Introduction
Burn injuries are a major cause of death and disability globally, with a disproportionate burden incurred by people in low- and middle-income countries (LMICs) []. There are nearly 9 million new burn injuries and 120 000 burn injury-related deaths annually []. However, these figures likely underestimate the true health burden given the fragmented and limited availability of high-quality burn injury epidemiological data, particularly from LMICs where injury surveillance systems are rare []. Without a more accurate estimate of the true burden of burn injuries, it is challenging to adequately target and prioritize injury prevention and control measures.

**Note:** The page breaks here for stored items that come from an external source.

-- ==== Sys2Proof/Laws/Pack.lean ====
section
/-! SUPPORT. The Bit Packer: which field stands where in a packed byte (spec/20_memory.md R63, R64), and that a packed
buffer is in canonical form (spec/10_state.md R27). -/

namespace Sys2Proof.Machine

theorem getLsbD_foldl_or (l : List Nat) (g : Nat → Byte) (b : Byte) (i : Nat) :
    (l.foldl (fun b k => b ||| g k) b).getLsbD i = (b.getLsbD i || l.any (fun k => (g k).getLsbD i)) := by
  induction l generalizing b with
  | nil => simp
  | cons k l ih => simp [ih, Bool.or_assoc]

theorem packByte_eq (bpp : Nat) (field : Level → Byte) (w : Nat) (row : Nat → Level) (j : Nat) :
    packByte bpp field w row j =
      (List.range (pixelsPerByte bpp)).foldl
        (fun b k => b ||| (if pixelsPerByte bpp * j + k < w then
          field (row (pixelsPerByte bpp * j + k)) <<< fieldShift bpp k else 0#8)) 0#8 := by
  unfold packByte
  congr 1
  funext b k
  dsimp only
  split_ifs <;> simp

theorem getLsbD_false_of_small {bpp i : Nat} {v : Byte} (hv : v.toNat < 2 ^ bpp) (hi : bpp ≤ i) :
    v.getLsbD i = false := by
  rw [BitVec.getLsbD]
  exact Nat.testBit_lt_two_pow (lt_of_lt_of_le hv (Nat.pow_le_pow_right (by norm_num) hi))

theorem mask_getLsbD {bpp i : Nat} (hb : bpp = 1 ∨ bpp = 2) :
    (BitVec.ofNat 8 (2 ^ bpp - 1)).getLsbD i = decide (i < bpp) := by
  rw [BitVec.getLsbD_ofNat, Nat.testBit_two_pow_sub_one]
  by_cases h : i < bpp <;> simp [h]; omega

theorem fieldAt_getLsbD {bpp : Nat} (hb : bpp = 1 ∨ bpp = 2) (b : Byte) (k i : Nat) :
    (fieldAt bpp b k).getLsbD i = (b.getLsbD (fieldShift bpp k + i) && decide (i < bpp)) := by
  rw [fieldAt, BitVec.getLsbD_and, mask_getLsbD hb, BitVec.getLsbD_ushiftRight]

theorem pixelsPerByte_pos {bpp : Nat} (hb : bpp = 1 ∨ bpp = 2) : 1 ≤ pixelsPerByte bpp := by
  rcases hb with rfl | rfl <;> decide

theorem fieldShift_facts {bpp k : Nat} (hb : bpp = 1 ∨ bpp = 2) (hk : k < pixelsPerByte bpp) :
    fieldShift bpp k + bpp * (k + 1) = 8 := by
  unfold fieldShift
  rcases hb with rfl | rfl <;> simp [pixelsPerByte] at hk <;> omega

/-- Field k of a packed byte is the field of its pixel, and 0 past the row's end (R63, R64, R186). -/
theorem fieldAt_packByte {bpp : Nat} {field : Level → Byte} (hb : bpp = 1 ∨ bpp = 2)
    (hf : ∀ q, (field q).toNat < 2 ^ bpp) (w : Nat) (row : Nat → Level) (j : Nat) {k : Nat}
    (hk : k < pixelsPerByte bpp) :
    fieldAt bpp (packByte bpp field w row j) k =
      if pixelsPerByte bpp * j + k < w then field (row (pixelsPerByte bpp * j + k)) else 0#8 := by
  have sk := fieldShift_facts hb hk
  have hb1 : 1 ≤ bpp := by omega
  -- the bit at the place of pixel k comes from pixel k alone
  have key : ∀ k' < pixelsPerByte bpp, ∀ i < bpp,
      (if pixelsPerByte bpp * j + k' < w then
        field (row (pixelsPerByte bpp * j + k')) <<< fieldShift bpp k' else 0#8).getLsbD (fieldShift bpp k + i) =
      (decide (k' = k) && (if pixelsPerByte bpp * j + k < w then field (row (pixelsPerByte bpp * j + k)) else 0#8).getLsbD i) := by
    intro k' hk' i hi
    have sk' := fieldShift_facts hb hk'
    by_cases e : k' = k
    · subst e
      split_ifs with hx
      · have : fieldShift bpp k' + i < 8 := by rcases hb with rfl | rfl <;> omega
        rw [BitVec.getLsbD_shiftLeft]
        simp [this]
      · simp
    · simp only [e, decide_false, Bool.false_and]
      split_ifs with hx
      · rw [BitVec.getLsbD_shiftLeft]
        by_cases lt : fieldShift bpp k + i < fieldShift bpp k'
        · simp [lt]
        · have : bpp ≤ fieldShift bpp k + i - fieldShift bpp k' := by
            rcases hb with rfl | rfl <;> omega
          simp [getLsbD_false_of_small (hf _) this]
      · simp
  apply BitVec.eq_of_getLsbD_eq
  intro i hi
  rw [fieldAt_getLsbD hb, packByte_eq, getLsbD_foldl_or]
  have small : ∀ i, bpp ≤ i →
      (if pixelsPerByte bpp * j + k < w then field (row (pixelsPerByte bpp * j + k)) else 0#8).getLsbD i = false := by
    intro i h
    split_ifs
    · exact getLsbD_false_of_small (hf _) h
    · simp
  by_cases lt : i < bpp
  · have : ((List.range (pixelsPerByte bpp)).any fun k' =>
        (if pixelsPerByte bpp * j + k' < w then
          field (row (pixelsPerByte bpp * j + k')) <<< fieldShift bpp k' else 0#8).getLsbD (fieldShift bpp k + i)) =
        (if pixelsPerByte bpp * j + k < w then field (row (pixelsPerByte bpp * j + k)) else 0#8).getLsbD i := by
      rw [Bool.eq_iff_iff, List.any_eq_true]
      constructor
      · rintro ⟨k', hk', h⟩
        rw [key k' (List.mem_range.1 hk') i lt, Bool.and_eq_true] at h
        exact h.2
      · intro h
        exact ⟨k, List.mem_range.2 hk, by rw [key k hk i lt, h]; simp⟩
    rw [this]
    simp [lt]
  · rw [small i (by omega)]
    simp [lt]

theorem blackBit_small (q : Level) : (blackBit q).toNat < 2 ^ 1 := by
  unfold blackBit; split_ifs <;> decide

theorem levelField_small (q : Level) : (levelField q).toNat < 2 ^ 2 := by
  simp only [levelField, BitVec.toNat_setWidth]; omega

@[simp] theorem packed_w (bpp : Nat) (field : Level → Byte) (g : QGrid) : (g.packed bpp field).w = g.w := rfl
@[simp] theorem packed_h (bpp : Nat) (field : Level → Byte) (g : QGrid) : (g.packed bpp field).h = g.h := rfl
@[simp] theorem packed_bpp (bpp : Nat) (field : Level → Byte) (g : QGrid) :
    (g.packed bpp field).bpp = BitVec.ofNat 8 bpp := rfl
@[simp] theorem packed_length (bpp : Nat) (field : Level → Byte) (g : QGrid) :
    (g.packed bpp field).bytes.length = expectedBytes bpp g.w.toNat g.h.toNat := by
  simp [QGrid.packed, expectedBytes]

/-- Byte y·rowbytes + j of a packed buffer is byte j of row y (R62). -/
theorem packed_byte {bpp : Nat} (field : Level → Byte) (g : QGrid) {j y : Nat} (hj : j < rowBytes bpp g.w.toNat)
    (hy : y < g.h.toNat) :
    (g.packed bpp field).byte (y * rowBytes bpp g.w.toNat + j) =
      packByte bpp field g.w.toNat (fun x => g.cell x y) j := by
  simp only [PackedBuf.byte, QGrid.packed]
  exact gridOf_getD _ _ hj hy

/-- Every byte of a packed buffer, by its index. -/
theorem packed_byte_index {bpp : Nat} (field : Level → Byte) (g : QGrid) {i : Nat}
    (hi : i < expectedBytes bpp g.w.toNat g.h.toNat) :
    (g.packed bpp field).byte i =
      packByte bpp field g.w.toNat (fun x => g.cell x (i / rowBytes bpp g.w.toNat)) (i % rowBytes bpp g.w.toNat) := by
  unfold expectedBytes at hi
  have h0 : 0 < rowBytes bpp g.w.toNat := Nat.pos_of_ne_zero (fun e => by rw [e] at hi; simp at hi)
  have := packed_byte (bpp := bpp) field g (Nat.mod_lt i h0) (Nat.div_lt_of_lt_mul hi)
  rwa [Nat.mul_comm, Nat.div_add_mod] at this

theorem packed_wf {bpp : Nat} {field : Level → Byte} (hb : bpp = 1 ∨ bpp = 2) (hf : ∀ q, (field q).toNat < 2 ^ bpp)
    {g : QGrid} (hg : g.wf = true) : (g.packed bpp field).wf = true := by
  have hbpp : (BitVec.ofNat 8 bpp).toNat = bpp := by rcases hb with rfl | rfl <;> rfl
  simp only [QGrid.wf, decide_eq_true_eq] at hg
  simp only [PackedBuf.wf, PackedBuf.paddingZero, Bool.and_eq_true, decide_eq_true_eq, packed_w, packed_h, packed_bpp,
    packed_length, hbpp]
  refine ⟨⟨hg.1, hg.2.1, by rcases hb with rfl | rfl <;> simp, trivial⟩, ?_⟩
  intro i hi k hk hx
  rw [packed_byte_index field g hi, fieldAt_packByte hb hf _ _ _ hk, if_neg (by omega)]

end Sys2Proof.Machine
end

In response, the World Health Organization (WHO) developed the Global Burn Registry (GBR). The GBR is a system for voluntary hospital-based reporting of burn injury data. The GBR is a minimum dataset aligned with a centralized registry with the objective to collect key prevention, care and outcome data from burn injured patients in a standardized manner while minimizing the need for advanced information technology capacity []. The GBR also serves as a data sharing platform accessible to both contributing hospitals and the greater burn community for analysis that informs prevention initiatives and quality improvement programmes. It provides the much needed opportunity to transition from isolated and inconsistent approaches of recording burn injury data, to a standardized, comparable and consistent global data collection system []. See Figure 1 for further details on the GBR.
Steps, stakeholders, and development process of the GBR.
(WHO) World Health Organization; (ISBI) International Society for Burn Injuries; (GACC) Global Alliance for Clean Cookstoves; (CDC) Centers for Disease Control. Adapted using information provided from “The design and evaluation of a system for improved sun/eillance and prevention programmes in resource- limited settings using a hospital-based bum injury questionnaire” [].
Universal uptake of the GBR by facilities that care for burn injuries would help elucidate the true burden of these injuries and elevate the global discussion and approaches to burn injury prevention and care in a more contextually informed manner. However, since the introduction of the GBR, uptake and use by hospitals globally has been relatively low and inconsistent. Currently, data are not globally representative and selection bias, due to variable participation, significantly limits interpretation of epidemiological studies [, ]. Other than internal WHO feasibility and pilot testing of GBR prior to its dissemination, there have been no studies on the implementation of the GBR. Therefore, to understand the key factors contributing to implementation, we conducted a survey aiming to identify barriers and facilitators to adoption and consistent use of the GBR.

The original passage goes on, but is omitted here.